%%

theorem completes_heartbeatFail (hb : s.flag Reg.TWIN_STATE_HB_OK 0 = true) (hm : 2 ≤ s.twin.misses)
    (hs : s.get Reg.TWIN_STATE_SYNC 0 ≠ 2) (hr : s.get Reg.TWIN_STATE_ROLE 0 ≠ 2) : Completes .heartbeatFail s fun t =>
      t.flag Reg.TWIN_STATE_HB_OK 0 = false ∧ s.Signalled 226 t ∧ t.token = s.token := by
  have kept (f : Field) (hf : Reg.raised f = false) (h1 : Reg.TWIN_STATE_HB_OK.id ≠ f.id)
      (h2 : Reg.TWIN_FLAGS_TWIN_LINK_FAULT.id ≠ f.id) : s.heartbeatLost.linkJudged.get f 0 = s.get f 0 :=
    (State.get_linkJudged hf h2 0).trans (State.get_heartbeatLost hf h1 0)
  have settled : s.heartbeatLost.linkJudged.loseSync = s.heartbeatLost.linkJudged :=
    State.loseSync_idle (by rwa [kept _ rfl (by decide) (by decide)]) (.inr (by rwa [kept _ rfl (by decide) (by decide)]))
  have shown : s.Signalled 226 s.heartbeatLost :=
    State.signalled_raise_of_get (State.get_setFlag_other _ (by decide) _ _ _) (State.get_setFlag_other _ (by decide) _ _ _)
  have failed : s.heartbeatLost.flag Reg.TWIN_STATE_HB_OK 0 = false :=
    (State.flag_raise _ rfl 226 0).trans (State.flag_setFlag_same _ (by decide) 0 false)
  exact completes_of_eq ha (exec_heartbeatFail s) ((State.heartbeatFails_missed hp hb hm).trans settled)
    (State.pending_linkJudged.trans (State.raise_pending _ 226))
    ⟨(State.flag_of_get (State.get_linkJudged rfl (by decide) 0)).trans failed, shown.kept State.pendKept_linkJudged,
      State.flag_of_get (kept _ rfl (by decide) (by decide))⟩

theorem completes_cycleMessage_waits (n mode role : Nat) (tk sy : Bool) (d : List Byte) (hd : s.twin.digests = []) :
    Completes (.cycleMessage n mode role tk sy d) s fun t =>
      t.twin.partner = some ⟨mode, role, tk, sy⟩ ∧ t.twin.theirs = some (n - 1, d) ∧
      t.flag Reg.TWIN_STATE_HB_OK 0 = true := by
  have waits : (s.cycleNoted n ⟨mode, role, tk, sy⟩ d).compareDigests = s.cycleNoted n ⟨mode, role, tk, sy⟩ d :=
    State.compareDigests_waits rfl hd
  exact completes_of_eq ha (exec_cycleMessage n mode role tk sy d s) ((if_pos hp).trans waits) rfl
    ⟨rfl, rfl, State.heartbeat_partnerBeats⟩

theorem completes_cycleMessage_differs {n mode role : Nat} {tk sy : Bool} {d own : List Byte} {r : List (Nat × List Byte)}
    (hd : s.twin.digests = (n - 1, own) :: r) (hne : own ≠ d) (hs : s.get Reg.TWIN_STATE_SYNC 0 = 2)
    (hc : s.twin.compare = false) (hr : s.get Reg.TWIN_STATE_ROLE 0 = 1) :
    Completes (.cycleMessage n mode role tk sy d) s fun t => t.flag Reg.TWIN_FLAGS_DIVERGED 0 = true ∧ s.Signalled 228 t ∧
      s.Signalled 229 t ∧ t.get Reg.TWIN_STATE_SYNC 0 = 0 ∧
      t.get Reg.DIGEST_MISMATCH_COUNT 0 =
        min (s.get Reg.DIGEST_MISMATCH_COUNT 0 + 1) (2 ^ Reg.DIGEST_MISMATCH_COUNT.width - 1) := by
  have noted := State.twinFrame_cycleNoted (s := s) n ⟨mode, role, tk, sy⟩ d
  have effect := State.compareDigests_differ (s := s.cycleNoted n ⟨mode, role, tk, sy⟩ d) (n := n - 1) (own := own) rfl hd
    ((noted.get _ (by simp [Reg.twinKept]) 0).trans hs) hne
  have compare : ((s.cycleNoted n ⟨mode, role, tk, sy⟩ d).digestsShown own d).twin.compare = false := by
    rw [State.twin_digestsShown]; exact hc
  have shown := State.twinFrame_digestsShown (s := s.cycleNoted n ⟨mode, role, tk, sy⟩ d) own d
  generalize hu : (s.cycleNoted n ⟨mode, role, tk, sy⟩ d).digestsShown own d = u at effect compare shown
  have read {f : Field} (hf : f ∈ Reg.twinKept) (i : Nat) : u.get f i = s.get f i :=
    (shown.get f hf i).trans (noted.get f hf i)
  obtain ⟨diverged, told, lost, sync, counted⟩ := State.digestsDiffer_spec compare
    ((read (by simp [Reg.twinKept]) 0).trans hs) (by rw [read (by simp [Reg.twinKept]), hr]; decide) (n - 1)
  rw [read (by simp [Reg.twinKept])] at counted
  have route (k : Nat) {t : State} (h : u.Signalled k t) : s.Signalled k t :=
    h.of_get (read (by simp [Reg.twinKept]) k) (read (by simp [Reg.twinKept]) k) (fun _ => rfl) fun _ => rfl
  have told := route 228 told
  have lost := route 229 lost
  generalize u.digestsDiffer (n - 1) = t at effect diverged told lost sync counted
  exact completes_of_effect ha (exec_cycleMessage n mode role tk sy d s) ((if_pos hp).trans effect)
    ⟨diverged, told, lost, sync, counted⟩

theorem exec_solveMessage_idle {i : Fin 8} (h : (s.inst i).run = none) (n : Word16) (o : Fin 16) :
    exec (.solveMessage i n o) s = .next s :=
  exec_eq_of_run ha (exec_solveMessage i n o s) ((if_pos hp).trans (State.doPairExchange_idle h _ _)) rfl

%%

**To do**.
Within the entries above, count each line holding the string "decide". Give only the result.

**Output of the task**.
6